→ **WORK REQUIRED**
This exercise asks for every line of the material that contains the word "answered".

→ **RECORD EXTRACTS**

----

-- ==== Sys2Proof/Machine/Serve.lean ====
section
/-! DEFINITION. Serving mailbox requests (R420 to R430): the states in which the firmware refuses, the scaffold every request's command
goes through, and the requests of the host interface itself. -/

namespace Sys2Proof.Machine

/-- A request's sub-command: the byte at an offset of its payload. -/
def State.subAt (s : State) (m o : Nat) : Nat := if o < s.reqLen m then s.req m (16 + o) 1 else 256

/-- Entries that waited for a ring's move are written (R446). -/
def settleRings (s : State) : State := s.forN 16 fun m s => if (s.heldOf m).isEmpty then s else flushHeld none m ((s.heldOf m).length + 1) s

/-- A completion posted, then what it frees. -/
def finish (r : Rung) (op status detail : Nat) (payload : List Byte) (s : State) : State :=
  settleRings (complete r op status detail payload s)

/-- A request answered: refused in the present state, or by `f`. -/
def answer (op : Nat) (f : Rung → List Byte → State → Reply × State) (r : Rung) (s : State) : State :=
  match s.refuses op with
  | some (st, d) => settleRings (refuse r op st d s)
  | none =>
    if 4080 < s.reqLen r.mbx then finish r op St.badParam 0 [] s
    else match f r (s.payload r.mbx) s with
      | (.done st d p, s) => finish r op st d p s
      | (.posted, s) => s
      | (.wait arg, s) => { s with hif := { s.hif with waiting := s.hif.waiting ++ [(r, ⟨r.mbx, op, arg⟩)] } }

/-- A request that a HOST or FLR reset overtook is answered from what its area held (R417); `f` runs with the area so. -/
def withArea (r : Rung) (f : State → State) (s : State) : State :=
  match r.copy with
  | none => f s
  | some b => (f (s.setBytes (reqArea r.mbx) b)).setBytes (reqArea r.mbx) (s.bytesAt (reqArea r.mbx) 0x1000)

/-- The request at the head of the queue is served by the command of its opcode (R429): `sub` says which values of the byte at an
offset of its payload are the command's own, `pre` is what taking it does in any case, and `f` answers it. A command whose request is not at the head changes nothing. -/
def serveWith (pre : State → State) (m op o : Nat) (sub : Nat → Bool) (f : Rung → List Byte → State → Reply × State) (s : State) : State :=
  match s.hif.rung with
  | [] => s
  | r :: rest =>
    if !(s.serves && r.mbx == m && s.rungOpcode r == op) then s
    else serveUnknown 17 (withArea r (fun s1 =>
      if !sub (s1.subAt m o) then s1
      else answer op f r (pre { s1 with hif := { s1.hif with rung := rest } })) s)

/-- `serveWith` for a request that does nothing by being taken. -/
def serveSub (m op o : Nat) (sub : Nat → Bool) (f : Rung → List Byte → State → Reply × State) (s : State) : State :=
  serveWith id m op o sub f s

/-- `serveSub` for an opcode that one command serves alone. -/
def serve (m op : Nat) (f : Rung → List Byte → State → Reply × State) (s : State) : State := serveSub m op 0 (fun _ => true) f s

/-- A reply at once. -/
def reply (status : Nat) (s : State) : Reply × State := (.done status 0 [], s)

/-! ### Requests of the host interface -/

/-- NOP (R424). -/
def execNop (m : Fin 16) (s : State) : Out := .next (serve m.val 0x00 (fun _ _ s => reply St.ok s) s)

/-- The 16 bytes of GET_INFO (R424). -/
def State.info (s : State) : List Byte :=
  natLE 2 0x8460 ++ [0xB0#8] ++ natLE 1 (s.rd F.cellarStatus_LIFECYCLE) ++ natLE 1 (s.rd F.cascStatus_ROLE)
    ++ natLE 1 (s.rd F.cascStatus_POSITION) ++ natLE 1 (s.rd F.cellarStatus_SLOT) ++ [0#8] ++ natLE 4 (s.rd F.cellarFwver_VERSION)
    ++ natLE 4 (s.rd F.cellarSerial_SERIAL)

/-- GET_INFO (R424). -/
def execGetInfo (m : Fin 16) (s : State) : Out := .next (serve m.val 0x01 (fun _ _ s => (.done St.ok 0 s.info, s)) s)

/-- PARAM_SET (R426). -/
def execParamSet (m : Fin 16) (s : State) : Out :=
  .next (serve m.val 0x10 (fun r b s =>
    let (st, d, s) := applyRequest ⟨r.mbx, r.via, false⟩ (recsOf true b) s
    (.done st d [], s)) s)

/-- PARAM_GET (R426). -/
def execParamGet (m : Fin 16) (s : State) : Out :=
  .next (serve m.val 0x11 (fun _ b s =>
    let (st, d, p) := getRecs (recsOf false b) s
    (.done st d p, s)) s)

/-! ### SAFE_WRITE (R428) -/

/-- Two ranges share a byte. -/
def overlap (a n b k : Nat) : Bool := a < b + k && b < a + n

/-- The range holds part of the expected table in use of some pipe, all 8 KB of it, as its frames use it or as it is set
(R232, R428; assumption 116). -/
def State.holdsTable (s : State) (a n : Nat) : Bool :=
  (List.range 8).any fun p =>
    s.tableLatched p && overlap a n (s.lat (F.rindExpBase_ADDR p)) 8192
      || s.tableUsed p && overlap a n (s.rd (F.rindExpBase_ADDR p)) 8192

/-- The range touches a cell of a telltale that TELLTALE holds (R476, R477). -/
def State.cellHeld (s : State) (a n : Nat) : Bool :=
  (s.svcState 1 == 1 || s.svcState 1 == 2) && (s.telltales.zip s.svc.telltales).any fun t =>
    t.2.active && (s.ttRows t.1).any fun r => overlap a n r.1 r.2

/-- The bytes of a SAFE_WRITE reach the Vat in ascending order. -/
def safeWrite (a : Nat) (b : List Byte) (s : State) : State := (memWrite .cellar a b s).2

/-- SAFE_WRITE: checked, then written at once or armed for its stamp (R428). -/
def execSafeWrite (m : Fin 16) (s : State) : Out :=
  .next (serve m.val 0x80 (fun r b s =>
    let a := fieldAt b 0 8
    let at_ := fieldAt b 8 8 % 2 ^ 48
    let data := b.drop 16
    if data.isEmpty || !s.inLock a data.length || s.holdsTable a data.length then reply St.badParam s
    else if s.cellHeld a data.length then reply St.notOwner s
    else if at_ = 0 ∨ reached at_ s.now then reply St.ok (safeWrite a data s)
    else (.wait at_, { s with hif := { s.hif with safeArms := s.hif.safeArms ++ [⟨r.mbx, a, at_, data⟩] } })) s)

/-- SAFE_WRITE_AT_REACHED: the stamp of an armed SAFE_WRITE of a mailbox is reached, and the bytes are written; a request that a HOST or
FLR reset overtook keeps its own arm (R417, R428). -/
def execSafeWriteAtReached (m : Fin 16) (dot : Nat) (s : State) : Out :=
  let s := s.atDot dot
  .next (match s.hif.safeArms.find? fun a => a.mbx == m.val && reached a.stamp s.now with
    | none => s
    | some a =>
      match s.hif.waiting.find? fun w => w.1.mbx == m.val && w.2.opcode == 0x80 && w.2.arg == a.stamp with
      | none => s
      | some w =>
        let s := { s with hif := { s.hif with safeArms := s.hif.safeArms.erase a } }
        settleRings (completeWaiting w St.ok 0 [] (safeWrite a.addr a.data s)))

end Sys2Proof.Machine
end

----

→ **SOLUTION TO THE PROBLEM**
/-- A request answered: refused in the present state, or by `f`. -/
/-- A request that a HOST or FLR reset overtook is answered from what its area held (R417); `f` runs with the area so. -/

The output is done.